-- ==== Sys2Proof/Machine/Float.lean ====
section
/-! DEFINITION. The floating-point and conversion instructions, 0x040 to 0x061 (R110 to R134). -/

namespace Sys2Proof.Machine

/-! ## Operands and results -/

/-- The FP32 value of a register, flushed under FTZ32 (R115). -/
def f32 (m : Word) (x : Word) : FVal := readF fmt32 (fpmFtz32 m) x.toNat
/-- The FP64 value of a pair, flushed under FTZ64. -/
def f64 (m : Word) (x : BitVec 64) : FVal := readF fmt64 (fpmFtz64 m) x.toNat
/-- Operand B of an FP32 instruction (R119): an F-form immediate is an integer, converted exactly. -/
def fpB (f : FWord) (x : Option LExt) (i : AluIn) : Word :=
  if f.i && x.isNone then BitVec.ofNat 32 (roundInt fmt32 0 false (w32 i.b).toInt 0 false).1 else w32 i.b
/-- A 32-bit result with its exceptions, clamped by .sat where `v` (R120). -/
def out32 (v : Bool) (r : Nat × Exc) : AluOut :=
  { vals := [BitVec.ofNat 32 (if v then satBits fmt32 r.1 else r.1)], exc := r.2 }
/-- A 64-bit result with its exceptions. -/
def out64 (r : Nat × Exc) : AluOut := { vals := split64 (BitVec.ofNat 64 r.1), exc := r.2 }
/-- The rounding mode of an instruction (R45, R111). -/
def rmOf (x : Option LExt) : Nat := match x with | some e => e.rnd | none => 0

/-- d ← op(a, b) in FP32. -/
def fp2 (f : FWord) (x : Option LExt) (s : State) (g : Nat → Bool → FVal → FVal → Nat × Exc) (lock : Bool := false) :
    Host.Outcome State Fault Refusal :=
  alu { d := 1, a := 1, b := 1, den := true, lock := lock } f x s (fun i =>
    out32 f.v (g (rmOf x) (fpmFtz32 i.fpm) (f32 i.fpm (w32 i.a)) (f32 i.fpm (fpB f x i))))
/-- d ← op(a) in FP32. (DEDUCED, log 9) -/
def fp1 (f : FWord) (s : State) (g : Bool → FVal → Nat × Exc) (lock : Bool := true) : Host.Outcome State Fault Refusal :=
  alu { d := 1, a := 1, den := true, lock := lock } f none s (fun i => out32 false (g (fpmFtz32 i.fpm) (f32 i.fpm (w32 i.a))))

/-! ## FP32 arithmetic -/

/-- FADD, F form (R120). -/
def execFaddF (f : FWord) (s : State) : Host.Outcome State Fault Refusal := fp2 f none s (addV fmt32)
/-- FADD, L form (R120). -/
def execFaddL (f : FWord) (x : LExt) (s : State) : Host.Outcome State Fault Refusal := fp2 f (some x) s (addV fmt32)
/-- The difference (R120). -/
def subV (k : Fmt) (rm : Nat) (ftz : Bool) (a b : FVal) : Nat × Exc := addV k rm ftz a b.negate
/-- FSUB, F form (R120). -/
def execFsubF (f : FWord) (s : State) : Host.Outcome State Fault Refusal := fp2 f none s (subV fmt32)
/-- FSUB, L form (R120). -/
def execFsubL (f : FWord) (x : LExt) (s : State) : Host.Outcome State Fault Refusal := fp2 f (some x) s (subV fmt32)
/-- FMUL, F form (R120). -/
def execFmulF (f : FWord) (s : State) : Host.Outcome State Fault Refusal := fp2 f none s (mulV fmt32)
/-- FMUL, L form (R120). -/
def execFmulL (f : FWord) (x : LExt) (s : State) : Host.Outcome State Fault Refusal := fp2 f (some x) s (mulV fmt32)
/-- FFMA, F form (R120): D is the addend. -/
def execFfmaF (f : FWord) (s : State) : Host.Outcome State Fault Refusal :=
  alu { d := 1, dr := 1, a := 1, b := 1, den := true } f none s (fun i =>
    out32 f.v (fmaV fmt32 0 (fpmFtz32 i.fpm) (f32 i.fpm (w32 i.a)) (f32 i.fpm (fpB f none i)) (f32 i.fpm (w32 i.d))))
/-- FFMA, L form (R120). -/
def execFfmaL (f : FWord) (x : LExt) (s : State) : Host.Outcome State Fault Refusal :=
  alu { d := 1, a := 1, b := 1, c := 1, den := true } f (some x) s (fun i =>
    out32 f.v (fmaV fmt32 x.rnd (fpmFtz32 i.fpm) (f32 i.fpm (w32 i.a)) (f32 i.fpm (fpB f (some x) i)) (f32 i.fpm (w32 i.c))))
/-- FMIN (R121). -/
def execFmin (f : FWord) (s : State) : Host.Outcome State Fault Refusal :=
  fp2 f none s (fun _ ftz a b => minMaxV fmt32 ftz false a b)
/-- FMAX (R121). -/
def execFmax (f : FWord) (s : State) : Host.Outcome State Fault Refusal :=
  fp2 f none s (fun _ ftz a b => minMaxV fmt32 ftz true a b)
/-- FSET (R123). -/
def fsetOut (f : FWord) (x : Option LExt) (i : AluIn) : AluOut :=
  let r := fcmpV f.dHi (f32 i.fpm (w32 i.a)) (f32 i.fpm (fpB f x i))
  { preds := [(f.dLo, if f.v then i.p.getLsbD f.dLo && r.1 else r.1)], exc := r.2 }
/-- FSET, F form (R123). -/
def execFsetF (f : FWord) (s : State) : Host.Outcome State Fault Refusal :=
  alu { a := 1, b := 1, den := true, bad := decide (f.dLo ≥ 12), preds := [f.dLo], pw := true } f none s (fsetOut f none)
/-- FSET, L form (R123). -/
def execFsetL (f : FWord) (x : LExt) (s : State) : Host.Outcome State Fault Refusal :=
  alu { a := 1, b := 1, den := true, bad := decide (f.dLo ≥ 12), preds := [f.dLo], pw := true } f (some x) s (fsetOut f (some x))
/-- |a| or −a (R122): not flushed; a NaN gives the canonical NaN (R112); no exception. -/
def signW (neg : Bool) (a : Word) : Word :=
  if (unpackF fmt32 a.toNat).isNan then BitVec.ofNat 32 fmt32.nanBits else if neg then a ^^^ 0x80000000 else a &&& 0x7FFFFFFF
/-- FABS (R122). -/
def execFabs (f : FWord) (s : State) : Host.Outcome State Fault Refusal := alu1 f s (signW false)
/-- FNEG (R122). -/
def execFneg (f : FWord) (s : State) : Host.Outcome State Fault Refusal := alu1 f s (signW true)
/-- FDIV, F form (R127). -/
def execFdivF (f : FWord) (s : State) : Host.Outcome State Fault Refusal := fp2 f none s (divV fmt32) true
/-- FDIV, L form (R127). -/
def execFdivL (f : FWord) (x : LExt) (s : State) : Host.Outcome State Fault Refusal := fp2 f (some x) s (divV fmt32) true
/-- FRCP (R127). -/
def execFrcp (f : FWord) (s : State) : Host.Outcome State Fault Refusal :=
  fp1 f s (fun ftz a => divV fmt32 0 ftz (.fin false 1 0) a)
/-- FRSQ (R127). -/
def execFrsq (f : FWord) (s : State) : Host.Outcome State Fault Refusal := fp1 f s (rsqrtV fmt32)
/-- FSQRT (R127). (DEDUCED, log 9) -/
def execFsqrt (f : FWord) (s : State) : Host.Outcome State Fault Refusal := fp1 f s (sqrtV fmt32)
/-- FEX2 (R127). -/
def execFex2 (f : FWord) (s : State) : Host.Outcome State Fault Refusal := fp1 f s (exp2V fmt32)
/-- FLG2 (R127). -/
def execFlg2 (f : FWord) (s : State) : Host.Outcome State Fault Refusal := fp1 f s (log2V fmt32)
/-- FSINP (R127). -/
def execFsinp (f : FWord) (s : State) : Host.Outcome State Fault Refusal := fp1 f s (sinpV fmt32)
/-- FCOSP (R127). -/
def execFcosp (f : FWord) (s : State) : Host.Outcome State Fault Refusal := fp1 f s (cospV fmt32)
/-- FRND (R124): the mode is B[1:0]. -/
def execFrnd (f : FWord) (s : State) : Host.Outcome State Fault Refusal := fp1 f s (frndV fmt32 (f.b.toNat % 4)) false
/-- FCLASS (R125). -/
def execFclass (f : FWord) (s : State) : Host.Outcome State Fault Refusal :=
  alu1 f s (fun a => BitVec.ofNat 32 (classV fmt32 a.toNat))
/-- FSCL (R126): b is an integer, an immediate too. -/
def execFscl (f : FWord) (s : State) : Host.Outcome State Fault Refusal :=
  alu { d := 1, a := 1, b := 1, den := true } f none s (fun i =>
    out32 false (sclV fmt32 (fpmFtz32 i.fpm) (f32 i.fpm (w32 i.a)) (w32 i.b).toInt))

/-! ## Packed 16-bit arithmetic -/

/-- The element format of a packed instruction (R129). -/
def pkFmt (v : Bool) : Fmt := if v then fmtB16 else fmt16
/-- Element `j` of a packed pair (R110). -/
def pkElem (k : Fmt) (m : Word) (x : Word) (j : Nat) : FVal := readF k (ftzOf m k) (bitsOf x.toNat (16 * j) 16)
/-- Both elements of a packed result. -/
def pkOut (g : Nat → Nat × Exc) : AluOut :=
  { vals := [BitVec.ofNat 32 ((g 0).1 + (g 1).1 * 65536)], exc := (g 0).2 ||| (g 1).2 }
/-- Per-element operation on a and b. -/
def pk2 (v : Bool) (m : Word) (g : Fmt → Bool → FVal → FVal → Nat × Exc) (a b : Word) : AluOut :=
  let k := pkFmt v
  pkOut (fun j => g k (ftzOf m k) (pkElem k m a j) (pkElem k m b j))
/-- Per-element a × b + c. -/
def pk3 (v : Bool) (m : Word) (rm : Nat) (a b c : Word) : AluOut :=
  let k := pkFmt v
  pkOut (fun j => fmaV k rm (ftzOf m k) (pkElem k m a j) (pkElem k m b j) (pkElem k m c j))
/-- d ← packed op(a, b). -/
def pkAlu (f : FWord) (s : State) (g : Fmt → Bool → FVal → FVal → Nat × Exc) : Host.Outcome State Fault Refusal :=
  alu { d := 1, a := 1, b := 1, den := true } f none s (fun i => pk2 f.v i.fpm g (w32 i.a) (w32 i.b))
/-- PKADD (R129). -/
def execPkadd (f : FWord) (s : State) : Host.Outcome State Fault Refusal := pkAlu f s (fun k ftz => addV k 0 ftz)
/-- PKMUL (R129). -/
def execPkmul (f : FWord) (s : State) : Host.Outcome State Fault Refusal := pkAlu f s (fun k ftz => mulV k 0 ftz)
/-- PKFMA, F form (R129): D is the addend. -/
def execPkfmaF (f : FWord) (s : State) : Host.Outcome State Fault Refusal :=
  alu { d := 1, dr := 1, a := 1, b := 1, den := true } f none s (fun i => pk3 f.v i.fpm 0 (w32 i.a) (w32 i.b) (w32 i.d))
/-- PKFMA, L form (R129). -/
def execPkfmaL (f : FWord) (x : LExt) (s : State) : Host.Outcome State Fault Refusal :=
  alu { d := 1, a := 1, b := 1, c := 1, den := true } f (some x) s (fun i => pk3 f.v i.fpm x.rnd (w32 i.a) (w32 i.b) (w32 i.c))
/-- PKMIN (R129). -/
def execPkmin (f : FWord) (s : State) : Host.Outcome State Fault Refusal := pkAlu f s (fun k ftz => minMaxV k ftz false)
/-- PKMAX (R129). -/
def execPkmax (f : FWord) (s : State) : Host.Outcome State Fault Refusal := pkAlu f s (fun k ftz => minMaxV k ftz true)

/-! ## FP64 -/

/-- d ← op(a, b) in FP64 (R130). -/
def dp2 (f : FWord) (s : State) (g : Bool → FVal → FVal → Nat × Exc) : Host.Outcome State Fault Refusal :=
  alu { d := 2, a := 2, b := 2, den := true, feat := some 0, lock := true } f none s (fun i =>
    out64 (g (fpmFtz64 i.fpm) (f64 i.fpm (w64 i.a)) (f64 i.fpm (w64 i.b))))
/-- DADD (R130). -/
def execDadd (f : FWord) (s : State) : Host.Outcome State Fault Refusal := dp2 f s (addV fmt64 0)
/-- DMUL (R130). -/
def execDmul (f : FWord) (s : State) : Host.Outcome State Fault Refusal := dp2 f s (mulV fmt64 0)
/-- DFMA, F form (R130): the D pair is the addend. -/
def execDfmaF (f : FWord) (s : State) : Host.Outcome State Fault Refusal :=
  alu { d := 2, dr := 2, a := 2, b := 2, den := true, feat := some 0, lock := true } f none s (fun i =>
    out64 (fmaV fmt64 0 (fpmFtz64 i.fpm) (f64 i.fpm (w64 i.a)) (f64 i.fpm (w64 i.b)) (f64 i.fpm (w64 i.d))))
/-- DFMA, L form (R130). -/
def execDfmaL (f : FWord) (x : LExt) (s : State) : Host.Outcome State Fault Refusal :=
  alu { d := 2, a := 2, b := 2, c := 2, den := true, feat := some 0, lock := true } f (some x) s (fun i =>
    out64 (fmaV fmt64 x.rnd (fpmFtz64 i.fpm) (f64 i.fpm (w64 i.a)) (f64 i.fpm (w64 i.b)) (f64 i.fpm (w64 i.c))))
/-- DMIN (R130). -/
def execDmin (f : FWord) (s : State) : Host.Outcome State Fault Refusal := dp2 f s (fun ftz => minMaxV fmt64 ftz false)
/-- DMAX (R130). -/
def execDmax (f : FWord) (s : State) : Host.Outcome State Fault Refusal := dp2 f s (fun ftz => minMaxV fmt64 ftz true)
/-- DSET (R130). -/
def execDset (f : FWord) (s : State) : Host.Outcome State Fault Refusal :=
  alu { a := 2, b := 2, den := true, feat := some 0, lock := true, bad := decide (f.dLo ≥ 12), preds := [f.dLo], pw := true } f none s (fun i =>
    let r := fcmpV f.dHi (f64 i.fpm (w64 i.a)) (f64 i.fpm (w64 i.b))
    { preds := [(f.dLo, if f.v then i.p.getLsbD f.dLo && r.1 else r.1)], exc := r.2 })

/-! ## Conversions -/

/-- Registers of an operand of a type (R131). -/
def tyRegs (t : Nat) : Nat := if t = 3 || t = 8 || t = 13 then 2 else 1
/-- How a conversion uses its operands: disabled without FP64 when either type is .f64 (R2, R134). -/
def cvtUse (x : LExt) : Use :=
  { d := tyRegs x.ty8, a := tyRegs x.ty16, den := true, lock := decide (x.ty8 = 13 ∨ x.ty16 = 13), feat := if x.ty8 = 13 || x.ty16 = 13 then some 0 else none }
/-- A result placed in the registers of its type. -/
def placeTy (t : Nat) (n : Nat) : List Word :=
  if tyRegs t = 2 then split64 (BitVec.ofNat 64 n) else [BitVec.ofNat 32 n]
/-- A float operand of a type, flushed by its format's FTZ bit (R115). -/
def floatTy (m : Word) (t : Nat) (xs : List Word) : FVal :=
  let k := fmtOfTy t
  readF k (ftzOf m k) ((w64 xs).toNat % 2 ^ k.width)
/-- CVTIF (R132). -/
def cvtifOut (rm dt st : Nat) (m : Word) (xs : List Word) : AluOut :=
  let k := fmtOfTy dt
  let r := cvtifV k rm (ftzOf m k) (intTyVal st (w64 xs).toNat)
  { vals := placeTy dt r.1, exc := r.2 }
/-- CVTFI (R133). -/
def cvtfiOut (rm dt st : Nat) (m : Word) (xs : List Word) : AluOut :=
  let r := cvtfiV rm dt (floatTy m st xs)
  { vals := placeTy dt (wrapTo (32 * tyRegs dt) r.1), exc := r.2 }
/-- CVTIF (R132). -/
def execCvtif (f : FWord) (x : LExt) (s : State) : Host.Outcome State Fault Refusal :=
  alu (cvtUse x) f (some x) s (fun i => cvtifOut x.rnd x.ty8 x.ty16 i.fpm i.a)
/-- CVTFI (R133). -/
def execCvtfi (f : FWord) (x : LExt) (s : State) : Host.Outcome State Fault Refusal :=
  alu (cvtUse x) f (some x) s (fun i => cvtfiOut x.rnd x.ty8 x.ty16 i.fpm i.a)
/-- CVTFF (R134). -/
def execCvtff (f : FWord) (x : LExt) (s : State) : Host.Outcome State Fault Refusal :=
  alu (cvtUse x) f (some x) s (fun i =>
    let k := fmtOfTy x.ty8
    let r := cvtffV k x.rnd (ftzOf i.fpm k) (floatTy i.fpm x.ty16 i.a)
    { vals := placeTy x.ty8 r.1, exc := r.2 })

/-! ## The P word -/

/-- The result of a pair code on its two operands (R49): none for the pair NOP. -/
def pairVal (code : Nat) (m d s : Word) : Option (Word × Exc) :=
  let ok (x : Word) : Option (Word × Exc) := some (x, excNone)
  let fp (r : Nat × Exc) : Option (Word × Exc) := some (BitVec.ofNat 32 r.1, r.2)
  let pk (o : AluOut) : Option (Word × Exc) := some (w32 o.vals, o.exc)
  let z := fpmFtz32 m
  match code with
  | 0x00 => ok s
  | 0x01 => ok (d + s)
  | 0x02 => ok (d - s)
  | 0x03 => ok (d * s)
  | 0x04 => ok (minW false d s)
  | 0x05 => ok (maxW false d s)
  | 0x06 => ok (d &&& s)
  | 0x07 => ok (d ||| s)
  | 0x08 => ok (d ^^^ s)
  | 0x09 => ok (d &&& ~~~s)
  | 0x0A => ok (~~~s)
  | 0x0B => ok (shlW d s)
  | 0x0C => ok (shrW d s)
  | 0x0D => fp (addV fmt32 0 z (f32 m d) (f32 m s))
  | 0x0E => fp (subV fmt32 0 z (f32 m d) (f32 m s))
  | 0x0F => fp (mulV fmt32 0 z (f32 m d) (f32 m s))
  | 0x10 => fp (minMaxV fmt32 z false (f32 m d) (f32 m s))
  | 0x11 => fp (minMaxV fmt32 z true (f32 m d) (f32 m s))
  | 0x12 => ok (signW false s)
  | 0x13 => ok (signW true s)
  | 0x14 => pk (pk2 false m (fun k ftz => addV k 0 ftz) d s)
  | 0x15 => pk (pk2 false m (fun k ftz => mulV k 0 ftz) d s)
  | 0x16 => pk (pk2 false m (fun k ftz => minMaxV k ftz false) d s)
  | 0x17 => pk (pk2 false m (fun k ftz => minMaxV k ftz true) d s)
  | 0x18 => pk (cvtifOut 0 12 2 m [s])
  | 0x19 => ok (sarW d s)
  | 0x1A => pk (cvtfiOut 1 2 12 m [s])
  | _ => none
★ ★ ★ ★ ★ ★ ★
Task description :: Find the string "fmaV" in the material above. Then copy each line that has it.

Output below ::
    out32 f.v (fmaV fmt32 0 (fpmFtz32 i.fpm) (f32 i.fpm (w32 i.a)) (f32 i.fpm (fpB f none i)) (f32 i.fpm (w32 i.d))))
    out32 f.v (fmaV fmt32 x.rnd (fpmFtz32 i.fpm) (f32 i.fpm (w32 i.a)) (f32 i.fpm (fpB f (some x) i)) (f32 i.fpm (w32 i.c))))
  pkOut (fun j => fmaV k rm (ftzOf m k) (pkElem k m a j) (pkElem k m b j) (pkElem k m c j))
    out64 (fmaV fmt64 0 (fpmFtz64 i.fpm) (f64 i.fpm (w64 i.a)) (f64 i.fpm (w64 i.b)) (f64 i.fpm (w64 i.d))))
    out64 (fmaV fmt64 x.rnd (fpmFtz64 i.fpm) (f64 i.fpm (w64 i.a)) (f64 i.fpm (w64 i.b)) (f64 i.fpm (w64 i.c))))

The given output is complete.